- Theatrical release poster
- Directed by: Tom Provost
- Written by: Tom Provost
- Produced by: Daniel Myrick Tom Provost Brandon Blake Tom Rice
- Starring: Mira Sorvino Justin Kirk Tony Curran Shane West
- Cinematography: Collin Brink
- Edited by: Cecily Rhett
- Music by: Conrad Pope
- Production companies: Khartoum Saturn Harvest Films Flatland Pictures
- Distributed by: Lionsgate
- Release date: August 2010 (Rhode Island Film Festival);
- Running time: 87 minutes
- Country: United States
- Language: English
- Budget: $1 million

= The Presence (film) =

The Presence is a 2010 American horror film written and directed by Tom Provost and starring Mira Sorvino, Shane West, and Justin Kirk. It is the directorial debut for Provost.

==Plot==

A woman (Mira Sorvino) arrives at a cabin in an isolated forest on a small island inhabited by the apparition of a man (Shane West) whom she cannot see or hear, and who cannot leave the cabin.
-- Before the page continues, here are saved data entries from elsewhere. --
/-- The passes of a layer command: vector and tile index; a vector with a NaN or an infinity has none. -/
def passes (l : Layer) (xq : List (Word × List Int × Bool)) : List (Nat × Nat) :=
  (List.range l.nv).flatMap (fun v =>
    if ((xq[v]?).map (fun x => x.2.2)).getD false then [] else (List.range l.nt).map (fun t => (v, t)))

def partKey (v t j : Nat) : Nat := (16 * v + t) * 1024 + j

/-- Output j of a vector, from its partials and d. -/
def output (c : ACmd) (l : Layer) (v j : Nat) (d : Word) : Word × Flags.Fl :=
  if ((c.xq[v]?).map (fun x => x.2.2)).getD false then (Flags.qnan32, 0)
  else
    let acc := (List.range (l.nt - 1)).foldl (fun (a : Word × Flags.Fl) t =>
      let r := Flags.addRne a.1 (c.parts.getD (partKey v (t + 1) j) 0)
      (r.1, a.2 ||| r.2)) (c.parts.getD (partKey v 0 j) 0, 0)
    let r := Flags.addRne acc.1 d
    (r.1, acc.2 ||| r.2)

/-! ### CRC-32C and the journal (R337) -/

/-- One bit of CRC-32C, reflected. PRESUMED, log 49. -/
def crcBit (x : Nat) : Nat := if x.testBit 0 then (x / 2) ^^^ 0x82F63B78 else x / 2

/-- CRC-32C of bytes. PRESUMED, log 49. -/
def crc32c (b : List Byte) : Word :=
  BitVec.ofNat 32 ((b.foldl (fun c x => crcBit (crcBit (crcBit (crcBit (crcBit (crcBit (crcBit (crcBit (c ^^^ x.toNat)))))))))
    0xFFFFFFFF) ^^^ 0xFFFFFFFF)

/-- Records of the journal ring. -/
abbrev journalSize : Nat := 4096

/-- The place of the last COMMIT of a tile. -/
def lastCommit (j : List JRec) (n : Nat) : Option Nat :=
  (List.range j.length).foldl (fun m i => match j[i]? with
    | some r => if r.type = 5 && r.tile = n then some i else m
    | none => m) none

/-- The usable STAGE_DONE of a tile and staging tile, and its place (R335). -/
def stageDone (j : List JRec) (n stg : Nat) : Option (Nat × JRec) :=
  (List.range j.length).foldl (fun m i => match j[i]? with
    | some r => if r.type = 2 && r.tile = n && r.stg = stg && !r.discarded then some (i, r) else m
    | none => m) none

/-- Whether a commit needs a copy of its STAGE_DONE, which precedes the tile's last COMMIT. -/
def needsCopy (j : List JRec) (n stg : Nat) : Bool :=
  match stageDone j n stg, lastCommit j n with
  | some (i, _), some k => decide (i < k)
  | _, _ => false

/-- Whether the record at a place may be overwritten (R337). DEDUCED, log 50. -/
def overwritable (o : Orng) (i : Nat) : Bool :=
  match o.journal[i]? with
  | none => false
  | some r =>
    let copied : Bool := r.type == 2 && o.cmds.any (fun c => c.started && c.entry == 4 && c.phase == 0
      && targetOf c.block == r.tile && stgOf c.block == r.stg
      && ((stageDone o.journal r.tile r.stg).map Prod.fst) == some i)
    (match lastCommit o.journal r.tile with
      | some k => decide (i < k) && !copied
      | none => false) || ((r.type == 1 || r.type == 2) && r.discarded)

/-- Mark the staging of a staging tile as discarded. -/
def discard (j : List JRec) (stg : Nat) : List JRec :=
  j.map (fun r => if r.stg = stg && (r.type = 1 || r.type = 2) then { r with discarded := true } else r)

/-- The 60 bytes of a record that its CRC covers (Table 11.15). -/
def recBytes (r : JRec) : List Byte :=
  Mem.toBytes 2 r.magic.toNat ++ Mem.toBytes 1 r.type ++ Mem.toBytes 1 0 ++ Mem.toBytes 4 r.seq
    ++ Mem.toBytes 4 (r.tile % 8192 + 65536 * (r.stg % 64)) ++ Mem.toBytes 4 (r.row % 1024) ++ Mem.toBytes 8 r.time
    ++ Mem.toBytes 4 r.sw.toNat ++ Mem.toBytes 4 r.rsh.toNat ++ Mem.toBytes 4 r.imgcrc.toNat ++ List.replicate 24 0

/-- Whether the MAGIC and the CRC of a record are right (R338). -/
def recOk (r : JRec) : Bool := r.magic == 0x4A4C && r.crc == crc32c (recBytes r)

/-- Give a record its sequence number and its CRC. -/
def sealed (r : JRec) (seq : Nat) : JRec :=
  let r := { r with magic := 0x4A4C, seq := seq % 2 ^ 32 }
  { r with crc := crc32c (recBytes r) }

/-- Add a record at the end; STAGE_BEGIN discards the earlier staging of its tile. -/
def push (o : Orng) (r : JRec) : Orng :=
  let j := if r.type = 1 then discard o.journal r.stg else o.journal
  { o with journal := j ++ [sealed r o.nextSeq], nextSeq := o.nextSeq + 1 }

/-- Append a record; none when the ring is full and nothing may be overwritten. DEDUCED, log 50. -/
def append (o : Orng) (r : JRec) : Option Orng :=
  if o.journal.length < journalSize then some (push o r)
  else ((List.range o.journal.length).find? (overwritable o)).map (fun i =>
    push { o with journal := o.journal.eraseIdx i } r)

/-- A record of a type. -/
def jrec (type n stg row now : Nat) : JRec :=
  { magic := 0x4A4C, type := type, seq := 0, tile := n, stg := stg, row := row, time := now, sw := 0, rsh := 0, imgcrc := 0, crc := 0
    discarded := false }

/-- A loss of power cuts off the write of a record: one stands at the end of the ring whose CRC is wrong, whatever else it holds.
DESIGN CHOICE, log 51. -/
def tear (o : Orng) (free : Nat) : Orng :=
  let w (i : Nat) : Word := Config.freeWord (free + i)
  let r : JRec :=
    { magic := (w 0).setWidth 16, type := (w 1).toNat % 256, seq := (w 2).toNat, tile := (w 3).toNat % 8192, stg := (w 4).toNat % 64
      row := (w 5).toNat % 1024, time := (w 6 ++ w 7).toNat, sw := w 8, rsh := (w 9).setWidth 4, imgcrc := w 10, crc := 0
      discarded := false }
  let r := { r with crc := crc32c (recBytes r) + BitVec.ofNat 32 (1 + (w 11).toNat % (2 ^ 32 - 1)) }
  let room := if o.journal.length < journalSize then some o else
    ((List.range o.journal.length).find? (overwritable o)).map (fun i => { o with journal := o.journal.eraseIdx i })
  (room.map (fun o => { o with journal := o.journal ++ [r] })).getD o

/-! ### Programming rows -/

/-- The levels of one row, as table entries. -/
def setRow (to_ : Tab Int) (src : Tab Int) (k : Nat) : Tab Int :=
  (List.range 1024).foldl (fun t j => t.put 0 (1024 * k + j) (src.getD (1024 * k + j) 0)) to_

def staging (o : Orng) (stg : Nat) : Tab Int := o.staging.getD stg []

/-- A commit ends: scale and shift from the STAGE_DONE, the identity version, and PROBE (R335, R338). DEDUCED, log 47. -/
def committed (t : ATile) (sw : Word) (rsh : BitVec 4) (now : Nat) : ATile :=
  publish { t with sw := sw, rsh := rsh, state := .probe } Bank.identity now

/-! ### Choosing work (R322) -/

/-- Lanes of a sequencer that are busy. An erase holds one of sequencer 0 (R334). -/
def busyLanes (o : Orng) (seq : Nat) : Nat :=
  (o.cmds.filter (fun c => c.started && c.seq == seq)).length
    + (if seq = 0 then (o.stgOwner.filter (fun x => x.2.erase)).length else 0)

/-- Whether a sequencer may start work: not stopped, a lane free, and replay has ended. -/
def open_ (o : Orng) (seq : Nat) : Bool :=
  o.replayed && !(o.seqrs.getD seq Seqr.reset).stop && decide (busyLanes o seq < 16)

/-- Tiles that a queued segment reads. -/
def segTiles (c : ACmd) : List Nat :=
  match c.entry with
  | 0 | 1 => (List.range (layerOf c.block).nt).map (tileNo (layerOf c.block))
  | 5 => [(layerOf c.block).tile0]
  | _ => []

/-- Whether a running commit keeps new segments off a tile that is still READY (R335 step 1). -/
def gated (o : Orng) (c : ACmd) : Bool :=
  (segTiles c).any (fun n => (tile o n).state == TileState.ready
    && o.cmds.any (fun x => x.started && x.entry == 4 && targetOf x.block == n))

/-- Whether the context of a command is in its place: the commands of one that pre-emption has taken out are withdrawn (R341). -/
def stands (s : State) (c : ACmd) : Bool :=
  match s.ctxs.get? c.ctx with
  | some x => x.phase == Phase.running
  | none => false

/-- The queued command that a lane of a sequencer takes next, probes apart: a stage or commit, else round-robin over the VFs. -/
def next (s : State) (o : Orng) (seq : Nat) : Option ACmd :=
  let mine := o.cmds.filter (fun c => c.queued && !c.started && !c.cancel && c.seq == seq && c.entry != 10 && stands s c)
  match mine.find? (fun c => c.entry == 3 || c.entry == 4) with
  | some c => some c
  | none =>
    let last := (o.seqrs.getD seq Seqr.reset).lastVf
    let dist (c : ACmd) : Nat := (c.vf + 255 - last) % 128
    (mine.filter (fun c => !gated o c)).foldl (fun (m : Option ACmd) c => match m with
      | none => some c
      | some b => if dist c < dist b then some c else some b) none

/-- Whether a probe that the RCE has requested waits for a lane of the die (R324). -/
def probeWaits (o : Orng) : Bool := o.cmds.any (fun c => c.entry == 10 && !c.started)

/-- The lanes of a sequencer that no command or probe holds. -/
def freeLanes (o : Orng) (seq : Nat) : List Nat :=
  (List.range 16).filter (fun k => !o.cmds.any (fun c => c.started && c.seq == seq && c.lane == k))

/-- The lane that takes a command: a requested probe goes first, but on a lane that has run one since its last command segment
(R322). -/
def laneFor (o : Orng) (seq : Nat) : Option Nat :=
  if open_ o seq then
    (freeLanes o seq).find? (fun k => !probeWaits o || (o.seqrs.getD seq Seqr.reset).probed.contains k)
  else none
The Ghost, although undisturbed, is curious about her and starts watching her, something that she starts to perceive faintly.

After a few days, her boyfriend (Justin Kirk) joins her unannounced and, although surprised, she happily shows him around. She brings him to an elevated spot with a broad view of the area that she claims was a favourite of hers when she was a child. Her boyfriend suddenly proposes to her, and noticing that she is confused and full of doubt, bids her to keep the engagement ring and think about it. At that moment, he loses his balance and nearly falls off, as she rushes to pull him back to safety. The event changes her mind and she accepts his proposal; however, the ring seems to have been lost in the accident.
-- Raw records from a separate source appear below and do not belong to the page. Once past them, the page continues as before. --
-- ==== Sys2Proof/Machine/Micro.lean ====
section
/-! DEFINITION. Micro-words of a sequencer's control store, as a lane executes them (R306, R307). The words of the shipped firmware are not
given; where the store lists a word that the management processor has loaded, a lane executes it, and where it lists none the shipped
firmware goes on. What a chunk holds, and in which order the parts of one word act, no rule gives. DESIGN CHOICE, log 53. -/

namespace Sys2Proof.Machine

open Sys2Proof

namespace Arrays

namespace Micro

/-- A lane at the start of a command. -/
def fresh (pc : Nat) : MicroLane where
  pc := pc
  work := []
  lc := 0
  last := 0
  verified := false
  clipped := false
  on := none
  vec := 0
  x := []
  sx := 0
  q := []
  d := []
  charge := []
  codes := []
  pipe := []
  part := []
  y := none
  img := []

/-- Field of n bits from bit o of a micro-word. -/
def field (w : BitVec 128) (o n : Nat) : Nat := w.toNat / 2 ^ o % 2 ^ n

/-- A work register. -/
def reg (u : MicroLane) (k : Nat) : Word := u.work.getD k 0
def setReg (u : MicroLane) (k : Nat) (v : Word) : MicroLane := { u with work := u.work.put 0 k v }

/-- The source work registers, and the tile, of a micro-word (Table 11.4). -/
def ws (u : MicroLane) (w : BitVec 128) : Word := reg u (field w 24 4)
def wt (u : MicroLane) (w : BitVec 128) : Word := reg u (field w 28 4)
def tileOf (u : MicroLane) (w : BitVec 128) : Nat := if w.getLsbD 80 then (ws u w).toNat % 8192 else field w 67 13

/-- Whether another command's charge stands on a tile's columns (R323). -/
def busy (o : Orng) (c : ACmd) (n : Nat) : Bool :=
  o.cmds.any (fun x => x.id != c.id && (x.micro.bind MicroLane.on) == some n)

/-- COND (Table 11.4). -/
def cond (o : Orng) (c : ACmd) (u : MicroLane) (w : BitVec 128) : Bool :=
  let n := tileOf u w
  match field w 11 4 with
  | 0 => u.lc == 0
  | 1 => u.last == 0
  | 2 => u.last.msb
  | 3 => busy o c n
  | 4 => u.verified
  | 5 => u.clipped
  | 6 => (tile o n).state == TileState.ready
  | 7 => mayRead o n c.vf
  | _ => mayProgram o n c.vf

/-- ALU (Table 11.4). A shift by 32 or more, for which nothing gives a result, gives a free value. -/
def alu (u : MicroLane) (w : BitVec 128) (free : Nat) : MicroLane :=
  let a := ws u w
  let b := wt u w
  let put (v : Word) : MicroLane := { setReg u (field w 20 4) v with last := v }
  let shift (v : Word) : MicroLane := put (if b.toNat < 32 then v else Config.freeWord free)
  match field w 16 4 with
  | 1 => put (a + b)
  | 2 => put (a - b)
  | 3 => put (a &&& b)
  | 4 => put (a ||| b)
  | 5 => shift (a <<< b.toNat)
  | 6 => shift (a >>> b.toNat)
  | 7 => put (BitVec.ofNat 32 (field w 32 16))
  | 8 => { u with lc := a.toNat }
  | _ => u

/-- What a part of a micro-word comes to: done, a wait of the whole word, or an error that ends the command. -/
inductive Out where
  | ok (u : MicroLane) (s : State)
  | wait (s : State)
  | bad (code : Nat) (s : State)

/-- Read a chunk of a command. -/
def read (s : State) (c : ACmd) (tm : Team) (r : Range) (f : List Byte → State → Out) : Out :=
  if !present s tm [r] then .wait s
  else if blocked s c.ctx (some c.id) tm [r] then .wait (ask s tm [r])
  else match readRange s c.ctx tm r.ea r.n with
    | .error e => .bad e.1 e.2
    | .ok (b, s) => f b s

/-- A journal record of a type for a command (Table 11.15). -/
def record (o : Orng) (c : ACmd) (type row now : Nat) : JRec :=
  let r := jrec type (targetOf c.block) (stgOf c.block) (if type = 3 || type = 4 then row else 0) now
  if type = 2 then { r with sw := swOf c.block, rsh := rshOf c.block, imgcrc := crc32c (imageBytes (staging o (stgOf c.block))) } else r

/-- What a record says of its tile: the first ROW_BEGIN enters COMMIT, and COMMIT writes SW and RSH and enters PROBE (Table 11.2,
R335). -/
def recorded (o : Orng) (c : ACmd) (type : Nat) : Orng :=
  let n := targetOf c.block
  if type = 3 then modTile o n (fun t => { t with state := .commit })
  else if type = 5 then
    match stageDone o.journal n (stgOf c.block) with
    | some (_, r) => modTile o n (fun t => { t with sw := r.sw, rsh := r.rsh, state := .probe })
    | none => o
  else o

/-- MEM (Table 11.4). -/
def mem (s : State) (die : Nat) (c : ACmd) (tm : Team) (u : MicroLane) (w : BitVec 128) : Out :=
  let l := layerOf c.block
  let o := s.die die
  match field w 48 4 with
  | 1 => .ok (setReg u (field w 20 4) (BitVec.ofNat 32 (Engine.field c.block (4 * field w 32 4) 4))) s
  | 2 => read s c tm (xRange l u.vec) (fun b s => .ok { u with x := inputs l b } s)
  | 3 => read s c tm { ea := vec l.dbase l.dstr u.vec, n := 4 * l.cols, wr := false } (fun b s =>
      .ok { u with d := (List.range l.cols).map (fun j => BitVec.ofNat 32 (Engine.field b (4 * j) 4)) } s)
  | 4 =>
    let r : Range := { ea := vec l.ybase l.ystr u.vec, n := 4 * l.cols, wr := true }
    let y := u.y.getD []
    if blocked s c.ctx (some c.id) tm [r] then .wait (ask s tm [r])
    else match writeRange s c.ctx tm r.ea ((List.range l.cols).flatMap (fun j => Mem.toBytes 4 (y.getD j 0).toNat)) with
      | .error e => .bad e.1 e.2
      | .ok s => .ok { u with vec := u.vec + 1, y := none } s
  | 5 => read s c tm { ea := imgOf c.block + BitVec.ofNat 64 (1024 * ((wt u w).toNat % 1024)), n := 1024, wr := false } (fun b s =>
      match levels b with
      | none => .bad 0x01 s
      | some img => .ok { u with img := img } s)
  | 6 =>
    let type := field w 32 3
    match append o (record o c type ((wt u w).toNat % 1024) s.now) with
    | none => .wait s
    | some o => .ok u (s.setDie die (recorded o c type))
  | 7 =>
    let n := tileOf u w
    let m : ASample :=
      { part := s.ctxPart c.ctx, tile := n, seq := c.seq, ctx := c.ctx, ver := ((c.latched.find? (fun x => x.1 == n)).map (·.2.2)).getD 0
        row0 := l.row0, col0 := l.col0, time := s.now, sx := u.sx
        q := (u.q.drop (((segTiles c).idxOf n) * l.rows)).take l.rows
        p := (List.range l.cols).map (fun j => u.part.getD j 0) }
    .ok u (s.setDie die { o with samples := o.samples ++ [m] })
  | _ => .ok u s

/-- Change the command and its lane. -/
def keep (s : State) (die : Nat) (c : ACmd) (f : ACmd → ACmd) : State := modify s die c.id f

/-- DRV: quantise, or drive one bit-plane of the inputs of a tile onto its columns (R317, R318). -/
def drv (s : State) (die : Nat) (c : ACmd) (u : MicroLane) (w : BitVec 128) : MicroLane × State :=
  let l := layerOf c.block
  let o := s.die die
  let n := tileOf u w
  match field w 52 4 with
  | 1 =>
    let sx := inputScale l u.x
    let qs := u.x.map (quantiseOne sx.1)
    ({ u with sx := sx.1, q := qs.map Prod.fst },
      keep s die c (fun c => { c with flags := c.flags ||| sx.2, clipx := c.clipx || qs.any Prod.snd }))
  | 2 =>
    let k := field w 56 3
    let a := tile o n
    let t := (segTiles c).idxOf n
    let bit (i : Nat) : Bool := (BitVec.ofInt 8 (u.q.getD (t * l.rows + i) 0)).getLsbD k
    let weight : Int := if k = 7 then -128 else 2 ^ k
    let charge := (List.range l.cols).foldl (fun (m : Tab Int) j =>
      m.put 0 j (m.getD j 0 + weight * (List.range l.rows).foldl (fun (x : Int) i =>
        if bit i then x + level a (l.row0 + i) (l.col0 + j) else x) 0)) u.charge
    ({ u with charge := charge, on := some n }, s.setDie die (activate o n s.now))
  | 3 => (u, s.setDie die (activate o n s.now))
  | _ => (u, s)

/-- ADC: convert the charges, or pass the codes on (R318, R320). DESIGN CHOICE, log 10. -/
def adc (s : State) (die : Nat) (c : ACmd) (u : MicroLane) (w : BitVec 128) : MicroLane × State :=
  let l := layerOf c.block
  match field w 59 4 with
  | 1 =>
    let rsh := (tile (s.die die) (tileOf u w)).rsh.toNat
    let ks := (List.range l.cols).map (fun j => code (u.charge.getD j 0) rsh (Config.adcDeviation (s.free + j)))
    let clip := ks.any (fun k => k == -512 || k == 511)
    ({ u with codes := (List.range l.cols).zip ks, charge := [], on := none, clipped := clip },
      keep (s.takeFree l.cols) die c (fun c => { c with clipc := c.clipc || clip }))
  | 2 => ({ u with pipe := u.codes }, s)
  | _ => (u, s)

/-- CORR: the correction pipe (R319, R325, R326). -/
def corr (s : State) (die : Nat) (c : ACmd) (u : MicroLane) (w : BitVec 128) : MicroLane × State :=
  let l := layerOf c.block
  let o := s.die die
  let n := tileOf u w
  let add (f : Nat → Word × Flags.Fl) : Tab Word × Flags.Fl :=
    ((List.range l.cols).map (fun j => (j, (f j).1)), (List.range l.cols).foldl (fun a j => a ||| (f j).2) 0)
  let flag (f : Flags.Fl) : State := keep s die c (fun c => { c with flags := c.flags ||| f })
  match field w 63 4 with
  | 1 => (u, keep s die c (fun c => { c with latched := latch o (segTiles c) }))
  | 2 =>
    let a := tile o n
    let b := bank a (((c.latched.find? (fun x => x.1 == n)).map (·.2.1)).getD a.cur1)
    let r := add (fun j => partialOf (u.pipe.getD j 0) b (l.col0 + j) u.sx a.sw)
    ({ u with part := r.1 }, flag r.2)
  | 3 => match u.y with
    | none => ({ u with y := some u.part }, s)
    | some y =>
      let r := add (fun j => Flags.addRne (y.getD j 0) (u.part.getD j 0))
      ({ u with y := some r.1 }, flag r.2)
  | 4 =>
    let r := add (fun j => Flags.addRne ((u.y.getD []).getD j 0) (u.d.getD j 0))
    ({ u with y := some r.1 }, flag r.2)
  | 5 => (u, s.setDie die (modTile o n (fun t => publish t Bank.identity s.now)))
  | _ => (u, s)

/-- PRG: program or verify a row of the tile, or program a row of the staging tile (R333, R335). -/
def prg (s : State) (die : Nat) (c : ACmd) (u : MicroLane) (w : BitVec 128) (ok : Bool) : MicroLane × State :=
  let o := s.die die
  let stg := stgOf c.block
  let k := (wt u w).toNat % 1024
  match field w 81 4 with
  | 1 => (u, s.setDie die (modTile o (tileOf u w) (fun t => { t with w := setRow t.w (staging o stg) k })))
  | 2 => ({ u with verified := ok }, s)
  | 3 =>
    let row := (List.range 1024).foldl (fun (t : Tab Int) j => t.put 0 (1024 * k + j) (u.img.getD j 0)) (staging o stg)
    (u, s.setDie die { o with staging := o.staging.set stg row })
  | _ => (u, s)

/-- FLOW: the next micro-address, and LC (Table 11.4). -/
def flow (o : Orng) (c : ACmd) (u : MicroLane) (w : BitVec 128) : MicroLane :=
  let on := (u.pc + 1) % 256
  let to_ := field w 0 8
  match field w 8 3 with
  | 1 => { u with pc := to_ }
  | 2 => { u with pc := if cond o c u w then to_ else on }
  | 3 =>
    let n := (u.lc + 2 ^ 32 - 1) % 2 ^ 32
    { u with lc := n, pc := if n ≠ 0 then to_ else on }
  | _ => { u with pc := on }

/-- A probe's end: the first one after a commit makes its tile READY (R303, R324). -/
def endProbe (s : State) (die : Nat) (c : ACmd) : State :=
  s.modDie die (fun o => modTile { o with cmds := o.cmds.filter (fun x => x.id ≠ c.id) } c.tile (fun t =>
    if t.state = .probe then { t with state := .ready } else t))

/-- A legal micro-word: its parts in the order of Table 11.4 after FLOW, then FLOW. FLOW 5 ends the command. -/
def legal (s : State) (die : Nat) (c : ACmd) (tm : Team) (u : MicroLane) (w : BitVec 128) (ok : Bool) : State :=
  match mem (s.takeFree 1) die c tm (alu u w s.free) w with
  | .wait s => s
  | .bad code s => fail (scramble s c.ctx tm (ranges c)) die c.id code 0
  | .ok u s =>
    let (u, s) := drv s die c u w
    let (u, s) := adc s die c u w
    let (u, s) := corr s die c u w
    let (u, s) := prg s die c u w ok
    if field w 8 3 = 5 then (if c.entry = 10 then endProbe s die c else leave s die c.id (ws u w))
    else keep s die c (fun x => { x with micro := some (flow (s.die die) c u w) })

/-- The next micro-word of a command: an illegal one faults the sequencer (R307); where the store lists none the command goes on as the
shipped firmware's entry point has it, from its beginning. -/
def next (s : State) (die : Nat) (c : ACmd) (ok : Bool) : State :=
  match c.micro with
  | none => s
  | some u =>
    match ((s.die die).seqrs.getD c.seq Seqr.reset).store.get? u.pc with
    | none => keep s die c (fun x => { x with
        micro := none, shipped := true, started := x.entry == 10, latched := [], flags := 0, clipx := false, clipc := false })
    | some w =>
      if illegalMicro w then seqFault s die c.seq
      else if c.entry = 10 then
        (if field w 8 3 = 5 then endProbe s die c
        else keep (s.takeFree 1) die c (fun x => { x with micro := some (flow (s.die die) c (alu u w s.free) w) }))
      else match s.teams.get? c.team with
        | some tm => legal s die c tm u w ok
        | none => s

end Micro

end Arrays

end Sys2Proof.Machine
end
The same day, while the woman is busy with work and her boyfriend is cooking dinner, the Ghost perceives whispers and, watching her, notices another ghost dressed in black (Tony Curran) who sits very close to her and feeds her with ill words about her relationship, as she apparently cannot see him either but receives his words all the same. The Ghost in Black notices the other ghost and approaches him, proposing to aid him to escape his limited supernatural existence in exchange for his help. The first Ghost notices that the other one’s words affect her, turning her cold and hostile and causing her to snap at her boyfriend. Later that night, the Ghost notices the Ghost in Black sitting between the couple and talking to both in the same secret way, furthermore increasing the tension between them. The following day, the man seeks to discuss things with her, which angers her and makes her break off the engagement. This upsets him and he decides to leave, which she says he cannot do as they can only leave the island on a boat that only comes occasionally unless summoned. He attempts to call but finds out that the cell phone is dead.

Later, the man makes ready to leave, but before he can do so he tries to look for her, and discovers that she is missing. He goes outside and remembers an opening that she had shown him upon his arrival which leads to the space underneath the cabin, into which he crawls. The woman, arriving back herself after reflecting on things and finding the engagement ring, returns to the cabin hoping to mend things, and finds that he packed his things but cannot determine whether he has departed. She feels the presence of the ghost and questions him about her boyfriend, to which he answers by knocking loudly and informing her that her partner has not left. She crawls into the space underneath the cabin herself and finds him lying unconscious and injured. The Ghost in Black, after threatening the other Ghost for having helped her, reveals himself to her and urges her to smash her partner’s head with a rock, which she seems resolute to do, before she stops and defies the ghost. She goes back outside to call for help, but the Ghost in Black keeps standing in her way. Before he can harm her, she notices some other presence behind him; he then turns around and screams in terror while she escapes.

She retreats into the cabin, where the first Ghost is standing still unseen. He then screams, which makes her notice him and realise that he was never against her. The third presence (Deobia Oparei) enters the cabin; it is revealed in flashbacks that this third Ghost has benignly aided the couple, both saving the man from falling off and later placing the ring for her to find. He rescues the Ghost from his existence and both disappear. Mr. Browman (Muse Watson), a townsman, appears at the door and tells her that he came because he had a feeling that something was wrong and had tried unsuccessfully to communicate with her. They bring her boyfriend out from under the house and take him away on his boat so he can receive medical assistance. As they leave, another silent presence can be seen sitting next to Mr Browman.

==Cast==
- Mira Sorvino as The Woman
- Shane West as Ghost
- Justin Kirk as The Man
- Tony Curran as The Man In Black
- Muse Watson as Mr. Browman
- Deobia Oparei as Woodsman

==Production==
The film was shot in the Mount Hood National Forest in Oregon.